Suppose the base directory argument `base_dir` is `$HOME/minigo/` and we use 9 as the `board_size`. After model training, the following directories are created to store models and game data:

    $HOME/minigo                  # base directory
    │
    ├── 9_size                    # directory for 9x9 board size
    │   │
    │   ├── data
    │   │   ├── holdout           # holdout data for model validation
    │   │   ├── selfplay          # data generated by selfplay of each model
    │   │   └── training_chunks   # gatherd tf_examples for model training
    │   │
    │   ├── estimator_model_dir   # estimator working directory
    │   │
    │   ├── trained_models        # all the trained models
    │   │
    │   └── sgf                   # sgf (smart go files) folder
    │       ├── 000000-bootstrap  # model name
    │       │      ├── clean      # clean sgf files of model selfplay
    │       │      └── full       # full sgf files of model selfplay
    │       ├── ...
    │       └── evaluate          # clean sgf files of model evaluation
    │
    └── ...

## Validating Model
To validate the trained model, issue the following command with `--validation` argument:
 ```
 python minigo.py --base_dir=$HOME/minigo/ --board_size=9 --batch_size=256 --validation
 ```

## Evaluating Models
The performance of two models are compared with evaluation step. Given two models, one plays black and the other plays white.

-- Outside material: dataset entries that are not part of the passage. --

/-! ### LNK_I2C (13 R352, R370) -/

/-- LNK_I2C. -/
def lnkI2c : Spec :=
  { op := 0x0D06, level := 1, rsv := [(22, 2)]
    checks := fun c _ h =>
      let k := portArg c
      portCks h c (fun p => p ≥ 4) ++
      [ck 0x0201 18 (arg8 c 18 > 127), ck 0x0106 19 (arg8 c 19 > 2), ck 0x0201 20 (arg8 c 20 > 32), ck 0x0201 21 (arg8 c 21 > 32),
       ck 0x0201 255 (arg8 c 20 + arg8 c 21 = 0), bufCk c 56, ck 0x040A 17 ((getPort h k).state != .up)]
    run := fun c p _ h =>
      let k := portArg c
      let x := getPort h k
      let msg := leBytes 1 x.i2cId ++ leBytes 1 (arg8 c 18) ++ leBytes 1 (arg8 c 20) ++ leBytes 1 (arg8 c 21) ++
        leBytes 1 (arg8 c 19) ++ leBytes 3 0 ++ argBytes c 24 (arg8 c 20)
      let h := updPort h k fun x => { x with
        i2cId := (x.i2cId + 1) % 256, i2c := x.i2c ++ [{ cmd := p, id := x.i2cId, buf := arg64 c 56, msg := msg }] }
      laterRes (if x.i2c.isEmpty then sendI2c k h else h) }

/-! ### LNK_AUX and LNK_BACKLIGHT (13 R362, R371) -/

/-- The first AUX transaction that waits goes out (Sent.bus kind 2). -/
def sendAux (k : Nat) (h : Hub) : Hub :=
  match (getPort h k).aux with
  | [] => h
  | a :: _ => send (.bus k 2 a.2.2) h

/-- Does a DPCD range meet one that the hub manages itself? -/
def dpcdManaged (a n : Nat) : Bool :=
  let meets (lo hi : Nat) : Bool := a ≤ hi && lo < a + n
  meets 0x100 0x2FF || meets 0x600 0x600 || meets 0x700 0x7FF

/-- LNK_AUX. -/
def lnkAux : Spec :=
  { op := 0x0D07, level := 2, locks := true, rsv := [(32, 32)]
    checks := fun c _ h =>
      portCks h c (fun p => p < 2) ++
      [ck 0x0106 18 (arg8 c 18 > 1), ck 0x0201 19 (arg8 c 19 = 0 || arg8 c 19 > 8), ck 0x0201 20 (arg32 c 20 > 0xFFFFF),
       ck 0x0403 20 (arg8 c 18 = 1 && dpcdManaged (arg32 c 20) (arg8 c 19)), ck 0x040A 17 ((getPort h (portArg c)).state != .up)]
    run := fun c p _ h =>
      let k := portArg c
      let idle := (getPort h k).aux.isEmpty
      let req := leBytes 1 (arg8 c 18) ++ leBytes 1 (arg8 c 19) ++ leBytes 4 (arg32 c 20) ++
        (if arg8 c 18 = 1 then argBytes c 24 (arg8 c 19) else [])
      let h := updPort h k fun x => { x with aux := x.aux ++ [(p, arg8 c 18, req)] }
      laterRes (if idle then sendAux k h else h) }

/-- AUX_REPLY: the reply code, then the bytes read; a DEFER is retried 7 times. -/
def auxReply (k : Nat) (data : Bytes) (h : Hub) : Hub :=
  match (getPort h k).aux with
  | [] => h
  | (p, op, _) :: rest =>
    if msgN data 0 1 = 2 && (getPort h k).auxTries < 7 then sendAux k (updPort h k fun x => { x with auxTries := x.auxTries + 1 })
    else
      let h := updPort h k fun x => { x with aux := rest, auxTries := 0 }
      sendAux k (completeOk p (msgN data 0 1) (if op = 0 then msgN data 1 8 else 0) h)

/-- LNK_BACKLIGHT; where no output runs on the port, no vertical blank is waited for. -/
def lnkBacklight : Spec :=
  { op := 0x0D08, rsv := [(21, 43)]
    checks := fun c _ h =>
      let k := portArg c
      let p := getPort h k
      let own := match portOut h k with | none => false | some o => listOwner h (listOf h o) == some c.ctx
      portCks h c (fun q => q < 2 && p.kind = 2 && (!p.sink || bit p.sinkCaps 3)) ++
      [ck 0x0106 20 (arg8 c 20 > 1), ck 0x0302 17 !own, ck 0x040A 17 (p.state != .up)]
    run := fun c p _ h =>
      let k := portArg c
      if boundRuns h k then
        laterRes (updPort h k fun x => { x with light := x.light ++ [(arg16 c 18, arg8 c 20, p)] })
      else laterRes (sendLight k (arg16 c 18) (arg8 c 20) p h) }

/-! ### LNK_DSI_CMD (13 R363, R371) -/

/-- LNK_DSI_CMD. -/
def lnkDsiCmd : Spec :=
  { op := 0x0D09, level := 2, locks := true, rsv := [(23, 1), (56, 8)]
    checks := fun c _ h =>
      let read := bit (arg8 c 19) 1
      [dieCk h 16 (arg8 c 16), ck 0x0201 18 (arg8 c 18 ≠ 0), ck 0x0103 19 (arg8 c 19 > 3), ck 0x0201 20 (arg16 c 20 > 32),
       ck 0x0201 22 (read && (arg8 c 22 = 0 || arg8 c 22 > 8)), ck 0x040A 16 ((getPort h (arg8 c 16 * 8 + 2)).state != .up)]
    run := fun c p _ h =>
      let k := arg8 c 16 * 8 + 2
      let read := bit (arg8 c 19) 1
      let bs := leBytes 1 (arg8 c 17) ++ leBytes 1 (arg8 c 19) ++ leBytes 1 (if read then arg8 c 22 else 0) ++
        argBytes c 24 (arg16 c 20)
      if boundRuns h k then laterRes (updPort h k fun x => { x with dsiWait := x.dsiWait ++ [(bs, read, p)] })
      else laterRes (sendDsi k bs read p h) }

/-- DSI_READ_RESPONSE: the bytes read. -/
def dsiResponse (k : Nat) (data : Bytes) (h : Hub) : Hub :=
  match (getPort h k).dsiRead with
  | [] => h
  | p :: rest => completeOk p 0 (msgN data 0 8) (updPort h k fun x => { x with dsiRead := rest })

/-! ### Time bounds (13 R365, R368) -/

/-- What waits at a port, with the instant at which its time bound ends: 0 an I2C transfer, 1 LNK_POWER, 2 a far-end request, 3 an
AUX transaction, 4 a DSI read. -/
def waiting (h : Hub) (k : Nat) : List (Nat × Nat) :=
  let p := getPort h k
  let frame := match portOut h k with | none => 0 | some o => match (getOut h o).mode with | none => 0 | some e => framePeriod e
  (match p.i2c with | [] => [] | r :: _ => [(r.cmd.time + 10000000, 0)]) ++
  (match p.wakeCmds with | [] => [] | r :: _ => [(r.time + 20000000, 1)]) ++
  (match p.test with | none => [] | some t => if t.accepted then [] else [(t.start + 1000000, 2)]) ++
  (match p.aux with | [] => [] | r :: _ => [(r.1.time + 5000000, 3)]) ++
  (match p.dsiRead with | [] => [] | r :: _ => [(r.time + frame + 1000000, 4)])

/-- The one whose time ends first. -/
def firstWait (l : List (Nat × Nat)) : Option (Nat × Nat) :=
  l.foldl (fun b w => match b with | none => some w | some v => if w.1 < v.1 then some w else b) none

/-- COMMAND_TIMEOUT: the time bound of what waits at a port ends. -/
def commandTimeout (k : Nat) (h : Hub) : Hub :=
  match firstWait (waiting h k) with
  | none => h
  | some (t, kind) =>
    let h := at_ t h
    let p := getPort h k
    match kind with
    | 0 => match p.i2c with
      | [] => h
      | r :: rest => sendI2c k (complete r.cmd 0x0801 255 0 0 (updPort h k fun x => { x with i2c := rest }))
    | 1 => match p.wakeCmds with
      | [] => h
      | r :: rest => complete r 0x0803 255 0 0 (updPort h k fun x => { x with wakeCmds := rest })
    | 2 => match p.test with
      | none => h
      | some t =>
        let h := updPort h k fun x => { x with test := none }
        match t.cmd with | none => h | some c => complete c 0x0803 255 0 0 h
    | 3 => match p.aux with
      | [] => h
      | r :: rest => sendAux k (complete r.1 0x0801 255 0 0 (updPort h k fun x => { x with aux := rest, auxTries := 0 }))
    | _ => match p.dsiRead with
      | [] => h
      | r :: rest => complete r 0x0801 255 0 0 (updPort h k fun x => { x with dsiRead := rest })

/-! ### DisplayPort events (13 R359-R361) -/

/-- DP_HOT_PLUG: the sink's lane count, rate code and capabilities, and its sizes: brightness width, and selective-update granularity in
pixels and lines, as its DPCD gives them. -/
def dpHotPlug (k lanes rate caps : Nat) (sizes : Nat × Nat × Nat) (h : Hub) : Hub :=
  if !isDp k || !dieUp h (k / 8) then h
  else
    let h := updPort h k fun p => { p with
      sink := true, sinkLanes := lanes, sinkRate := rate, sinkCaps := caps % 16, sinkBits := max 1 (min 16 sizes.1), trained := none
      sinkGran := (max 1 sizes.2.1, max 1 sizes.2.2), inUse := (0, 0), training := none }
    if portOff (getPort h k) then h else dpTrain k 6 (dpMax (getPort h k)) h

/-- Self refresh of a port's output ends. -/
def psrEnds (k : Nat) (h : Hub) : Hub := match portOut h k with | none => h | some o => updOut h o fun x => { x with psr := false }

/-- DP_UNPLUG. -/
def dpUnplug (k : Nat) (h : Hub) : Hub :=
  if !isDp k || !(getPort h k).sink then h
  else
    let h := psrEnds k (cutFrame k h)
    let h := send (.bus k 0 []) (updPort h k fun p => { p with
      sink := false, sinkLanes := 0, sinkRate := 0, sinkCaps := 0, sinkGran := (1, 1), trained := none, inUse := (0, 0), training := none })
    if portOff (getPort h k) then h else linkGoes k .alone 6 h

/-- DP_HPD_IRQ: the link status read shows the link lost, or a PSR error. -/
def dpIrq (k : Nat) (lost psr : Bool) (h : Hub) : Hub :=
  let p := getPort h k
  if !isDp k || !p.sink || portOff p then h
  else
    let on := match portOut h k with | none => false | some o => (getOut h o).psr
    let h := if psr then
        let h := updPort h k fun p => { p with psrOff := true }
        linkEvent k 5 (if on then psrEnds k h else h)
      else h
    if lost && p.state == .up then dpTrain k 2 p.inUse (cutFrame k h) else h

/-- The configuration that follows a failed one in the order of 13 R359, if one carries the mode. -/
def dpNext (h : Hub) (k : Nat) (cfg : Nat × Nat) : Option (Nat × Nat) :=
  match portOut h k with
  | none => none
  | some o => match (getOut h o).mode with
    | none => none
    | some e => (((dpChoices (getPort h k)).dropWhile (· != cfg)).drop 1).find? fun c => dpFits e (getOut h o).bpc c.1 c.2

/-- DP_TRAINING_END: the attempt ended, with what it reached after the fallbacks of the standard. -/
def dpTrainingEnd (k : Nat) (ok : Bool) (lanes rate : Nat) (h : Hub) : Hub :=
  let p := getPort h k
  match p.training with
  | none => h
  | some cfg =>
    if !isDp k || !p.sink then h
    else
      let h := updPort h k fun p => { p with training := none }
      let first := p.trained.isNone
      let carries := match portOut h k with
        | none => true
        | some o => match (getOut h o).mode with
          | none => true
          | some e => dpFits e (getOut h o).bpc lanes rate
      let reached := ok && (lanes = 1 || lanes = 2 || lanes = 4) && 1 ≤ rate && rate ≤ 4
      let h := if reached && first then updPort h k fun p => { p with trained := some (lanes, rate) } else h
      if reached && carries then linkGoes k .up 1 (updPort h k fun p => { p with inUse := (lanes, rate) })
      else
        match (if first then none else dpNext h k cfg) with
        | some c => dpTrain k 2 c h
        | none => linkGoes k .down 2 h

/-- VIDEO_OFF_REPEAT: 100 ms after the last repeat, while a VIDEO_OUT output is stopped (13 R350). -/
def videoOffRepeat (k : Nat) (h : Hub) : Hub :=
  match portOut h k with
  | none => h
  | some o =>
    if carries h k && bit (getPort h k).kind 0 && (getOut h o).state == .stopped then
      let h := at_ ((getPort h k).offAt + 100000000) h
      videoOff k (getOut h o).frameCount (updPort h k fun p => { p with offAt := h.now })
    else h

/-! ### The rows -/

/-- LNK_CONFIG. -/
def execLnkConfig (c : Cmd) (s : State) : Host.Outcome State Fault Refusal := .next (mail lnkConfig c s)
/-- LNK_QUERY. -/
def execLnkQuery (c : Cmd) (s : State) : Host.Outcome State Fault Refusal := .next (mail lnkQuery c s)
/-- LNK_EQ. -/
def execLnkEq (c : Cmd) (s : State) : Host.Outcome State Fault Refusal := .next (mail lnkEq c s)
/-- LNK_POWER. -/
def execLnkPower (c : Cmd) (s : State) : Host.Outcome State Fault Refusal := .next (mail lnkPower c s)
/-- LNK_LOOPBACK. -/
def execLnkLoopback (c : Cmd) (s : State) : Host.Outcome State Fault Refusal := .next (mail lnkLoopback c s)
/-- LOOPBACK_END. -/
def execLoopbackEnd (port err0 err1 : Nat) (checked : BitVec 64) (s : State) : Host.Outcome State Fault Refusal :=
  .next (onHub (loopbackEnd port err0 err1 checked.toNat) s)
/-- LNK_CAMERA. -/
def execLnkCamera (c : Cmd) (s : State) : Host.Outcome State Fault Refusal := .next (mail lnkCamera c s)
/-- LNK_I2C. -/
def execLnkI2c (c : Cmd) (s : State) : Host.Outcome State Fault Refusal := .next (mail lnkI2c c s)
/-- LNK_AUX. -/
def execLnkAux (c : Cmd) (s : State) : Host.Outcome State Fault Refusal := .next (mail lnkAux c s)
/-- LNK_BACKLIGHT. -/
def execLnkBacklight (c : Cmd) (s : State) : Host.Outcome State Fault Refusal := .next (mail lnkBacklight c s)
/-- LNK_DSI_CMD. -/
def execLnkDsiCmd (c : Cmd) (s : State) : Host.Outcome State Fault Refusal := .next (mail lnkDsiCmd c s)
/-- LOOP_ANSWER. -/
def execLoopAnswer (port : Nat) (data : List (BitVec 8)) (s : State) : Host.Outcome State Fault Refusal := .next (onHub (loopAnswer port data) s)
/-- AUX_REPLY. -/
def execAuxReply (port : Nat) (data : List (BitVec 8)) (s : State) : Host.Outcome State Fault Refusal := .next (onHub (auxReply port data) s)
/-- DSI_READ_RESPONSE. -/
def execDsiReadResponse (port : Nat) (data : List (BitVec 8)) (s : State) : Host.Outcome State Fault Refusal :=
  .next (onHub (dsiResponse port data) s)
/-- COMMAND_TIMEOUT. -/
def execCommandTimeout (port : Nat) (s : State) : Host.Outcome State Fault Refusal := .next (onHub (commandTimeout port) s)
/-- DP_HOT_PLUG. -/
def execDpHotPlug (port lanes rate caps : Nat) (sizes : Nat × Nat × Nat) (s : State) : Host.Outcome State Fault Refusal :=
  .next (onHub (dpHotPlug port lanes rate caps sizes) s)
/-- DP_UNPLUG. -/
def execDpUnplug (port : Nat) (s : State) : Host.Outcome State Fault Refusal := .next (onHub (dpUnplug port) s)
/-- DP_HPD_IRQ. -/
def execDpHpdIrq (port : Nat) (lost psr : Bool) (s : State) : Host.Outcome State Fault Refusal := .next (onHub (dpIrq port lost psr) s)
/-- DP_TRAINING_END. -/
def execDpTrainingEnd (port : Nat) (ok : Bool) (lanes rate : Nat) (s : State) : Host.Outcome State Fault Refusal :=
  .next (onHub (dpTrainingEnd port ok lanes rate) s)
/-- VIDEO_OFF_REPEAT. -/
def execVideoOffRepeat (port : Nat) (s : State) : Host.Outcome State Fault Refusal := .next (onHub (videoOffRepeat port) s)

end Sys2Proof.Machine
end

They play several games (# of games can be configured by parameter `eval_games` in [model_params.py](model_params.py)), and the one wins by a margin of 55% will be the winner.

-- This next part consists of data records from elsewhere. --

-- ==== Sys2Proof/Machine/Core.lean ====
section
/-! DEFINITION. The machine as the host takes it. -/

def Sys2Proof.core : Host.Core :=
  { State := Sys2Proof.Machine.State, Fault := Sys2Proof.Machine.Fault, Refusal := Sys2Proof.Machine.Refusal,
    step := Sys2Proof.Machine.step, reset := Sys2Proof.Machine.State.reset }
end

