/-- 08 R200, R205, R208, R222, R223.  What rests on a choice or an inference of the model: log entries 81, 83, 84. -/
def Obligations.OutputsStartAndStop : Prop :=
  (∀ (o : Nat) (s : State), (getOut s.hub o).state = .stopping →
    ∃ u, exec (.outputStopped o) s = .next u ∧ u.lp5x = s.lp5x ∧ u.pending = s.pending ∧ (getOut u.hub o).state = .stopped ∧
      (getOut u.hub o).pll = 0xFF ∧ (getOut u.hub o).cache = [] ∧ (getOut u.hub o).cols = [] ∧ (getOut u.hub o).tabAt = [] ∧ (getOut u.hub o).scan = none ∧
      (getOut u.hub o).frame = none ∧ (getOut u.hub o).banks = []) ∧
  (∀ (o : Nat) (e : ModeEntry) (s : State),
    let x := getOut s.hub o
    (x.state = .starting ∨ x.state = .changing) → x.grp = 0 → x.mode = some e → startReady s.hub o = true → x.newOwner = none →
    x.gen.on = false → x.pllLost = false → (∀ t ∈ s.hub.txns, t.2.state ≠ .armed) →
    let t := (startTime s.hub o + 999) / 1000 * 1000
    ∃ u f z, exec (.modeStart o) s = .next u ∧ u.lp5x = s.lp5x ∧ u.pending = s.pending ∧ u.hub.now = max s.hub.now t ∧
      (getOut u.hub o).state = .running ∧ (getOut u.hub o).frameCount = (x.frameCount + 1) % 2 ^ 64 ∧
      (getOut u.hub o).frame = some f ∧ f.num = (x.frameCount + 1) % 2 ^ 64 ∧
      (getOut u.hub o).scan = some z ∧ z.s0 = t ∧ z.line = 0 ∧ z.vbPx = 0 ∧ z.drained = false ∧ z.frames = 1) ∧
  (∀ (o : Nat) (e : ModeEntry) (sc : Scan) (f : Frame) (s : State),
    let x := getOut s.hub o
    x.mode = some e → x.scan = some sc → x.frame = some f → x.state = .running → x.grp = 0 → sc.stretched = true → sc.line = 0 →
    changeAtHand s.hub o = true → s.hub.now < scanNs e sc (sc.vbPx + vBlank e * hTotal e) →
    ∃ u, exec (.stretchReopen o) s = .next u ∧ u.lp5x = s.lp5x ∧ u.pending = s.pending ∧ u.hub.now = s.hub.now ∧
      getOut u.hub o = { x with
        bands := [], wbRows := [], cacheFull := false, dim := { x.dim with acc := [] }
        frame := some { f with source := 0, toCache := x.q > 1 && f.num % x.q == 0 }
        scan := some { sc with stretched := false, blank := vBlank e } } ∧
      (∀ k t, u.hub.engines.find k = some t → t.out ≠ o) ∧ ∀ q, q ≠ o → getOut u.hub q = getOut s.hub q) ∧
  (∀ (o : Nat) (e : ModeEntry) (sc : Scan) (f : Frame) (s : State),
    let x := getOut s.hub o
    x.mode = some e → x.scan = some sc → x.frame = some f → x.state = .running → x.psr = false → sc.line = e.vActive → f.source ≠ 0 →
    f.notSent = false → f.truncated = false → mayRefresh s.hub o e = true →
    exec (.psrEntry o) s = .next (onHub (fun h => updOut h o fun x => { x with psr := true }) s))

To include the evaluation step in the RL pipeline, `--evaluation` argument can be specified to compare the performance of the `current_trained_model` and the `best_model_so_far`. The winner is used to update `best_model_so_far`. Run the following command to include evaluation step in the pipeline:
 ```
 python minigo.py --base_dir=$HOME/minigo/ --board_size=9 --batch_size=256 --evaluation
 ```

## Testing Pipeline
As the whole RL pipeline may take hours to train even for a 9x9 board size, a `--test` argument is provided to test the pipeline quickly with a dummy neural network model.

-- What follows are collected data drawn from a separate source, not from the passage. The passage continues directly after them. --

/-! ### What intEvent leaves -/

@[simp] theorem intEvent_now (d n : Nat) (h : Hub) :
    (intEvent d n h).now = h.now := now_of_rest (rest_intEvent d n h)
@[simp] theorem intEvent_accAt (d n : Nat) (h : Hub) :
    (intEvent d n h).accAt = h.accAt := accAt_of_rest (rest_intEvent d n h)
@[simp] theorem intEvent_freeIx (d n : Nat) (h : Hub) :
    (intEvent d n h).freeIx = h.freeIx := freeIx_of_rest (rest_intEvent d n h)
@[simp] theorem intEvent_pkg (d n : Nat) (h : Hub) :
    (intEvent d n h).pkg = h.pkg := pkg_of_rest (rest_intEvent d n h)
@[simp] theorem intEvent_remote (d n : Nat) (h : Hub) :
    (intEvent d n h).remote = h.remote := remote_of_rest (rest_intEvent d n h)
@[simp] theorem intEvent_jtag (d n : Nat) (h : Hub) :
    (intEvent d n h).jtag = h.jtag := jtag_of_rest (rest_intEvent d n h)
@[simp] theorem intEvent_chain (d n : Nat) (h : Hub) :
    (intEvent d n h).chain = h.chain := chain_of_rest (rest_intEvent d n h)
@[simp] theorem intEvent_dma (d n : Nat) (h : Hub) :
    (intEvent d n h).dma = h.dma := dma_of_rest (rest_intEvent d n h)
@[simp] theorem intEvent_regions (d n : Nat) (h : Hub) :
    (intEvent d n h).regions = h.regions := regions_of_rest (rest_intEvent d n h)
@[simp] theorem intEvent_atlas (d n : Nat) (h : Hub) :
    (intEvent d n h).atlas = h.atlas := atlas_of_rest (rest_intEvent d n h)
@[simp] theorem intEvent_gens (d n : Nat) (h : Hub) :
    (intEvent d n h).gens = h.gens := gens_of_rest (rest_intEvent d n h)
@[simp] theorem intEvent_freed (d n : Nat) (h : Hub) :
    (intEvent d n h).freed = h.freed := freed_of_rest (rest_intEvent d n h)
@[simp] theorem intEvent_shares (d n : Nat) (h : Hub) :
    (intEvent d n h).shares = h.shares := shares_of_rest (rest_intEvent d n h)
@[simp] theorem intEvent_layers (d n : Nat) (h : Hub) :
    (intEvent d n h).layers = h.layers := layers_of_rest (rest_intEvent d n h)
@[simp] theorem intEvent_banks (d n : Nat) (h : Hub) :
    (intEvent d n h).banks = h.banks := banks_of_rest (rest_intEvent d n h)
@[simp] theorem intEvent_luts (d n : Nat) (h : Hub) :
    (intEvent d n h).luts = h.luts := luts_of_rest (rest_intEvent d n h)
@[simp] theorem intEvent_progs (d n : Nat) (h : Hub) :
    (intEvent d n h).progs = h.progs := progs_of_rest (rest_intEvent d n h)
@[simp] theorem intEvent_txns (d n : Nat) (h : Hub) :
    (intEvent d n h).txns = h.txns := txns_of_rest (rest_intEvent d n h)
@[simp] theorem intEvent_txnGens (d n : Nat) (h : Hub) :
    (intEvent d n h).txnGens = h.txnGens := txnGens_of_rest (rest_intEvent d n h)
@[simp] theorem intEvent_armCount (d n : Nat) (h : Hub) :
    (intEvent d n h).armCount = h.armCount := armCount_of_rest (rest_intEvent d n h)
@[simp] theorem intEvent_valCount (d n : Nat) (h : Hub) :
    (intEvent d n h).valCount = h.valCount := valCount_of_rest (rest_intEvent d n h)
@[simp] theorem intEvent_tables (d n : Nat) (h : Hub) :
    (intEvent d n h).tables = h.tables := tables_of_rest (rest_intEvent d n h)
@[simp] theorem intEvent_tls (d n : Nat) (h : Hub) :
    (intEvent d n h).tls = h.tls := tls_of_rest (rest_intEvent d n h)
@[simp] theorem intEvent_tlGens (d n : Nat) (h : Hub) :
    (intEvent d n h).tlGens = h.tlGens := tlGens_of_rest (rest_intEvent d n h)
@[simp] theorem intEvent_tlFreed (d n : Nat) (h : Hub) :
    (intEvent d n h).tlFreed = h.tlFreed := tlFreed_of_rest (rest_intEvent d n h)
@[simp] theorem intEvent_outs (d n : Nat) (h : Hub) :
    (intEvent d n h).outs = h.outs := outs_of_rest (rest_intEvent d n h)
@[simp] theorem intEvent_modes (d n : Nat) (h : Hub) :
    (intEvent d n h).modes = h.modes := modes_of_rest (rest_intEvent d n h)
@[simp] theorem intEvent_ports (d n : Nat) (h : Hub) :
    (intEvent d n h).ports = h.ports := ports_of_rest (rest_intEvent d n h)
@[simp] theorem intEvent_engines (d n : Nat) (h : Hub) :
    (intEvent d n h).engines = h.engines := engines_of_rest (rest_intEvent d n h)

To test the RL pipeline with a dummy model, issue the following command:
```
 python minigo.py --base_dir=$HOME/minigo/ --board_size=9 --batch_size=256 --test
```

## Running Self-play Only
Self-play only option is provided to run selfplay step individually to generate training data in parallel. Issue the following command to run selfplay only with the latest trained model:
```
 python minigo.py --selfplay
```
Other optional arguments:
   * `--selfplay_model_name`: The name of the model used for selfplay only. If not specified, the latest trained model will be used for selfplay.
   * `--selfplay_max_games`: The maximum number of games selfplay is required to generate. If not specified, the default parameter `max_games_per_generation` is used.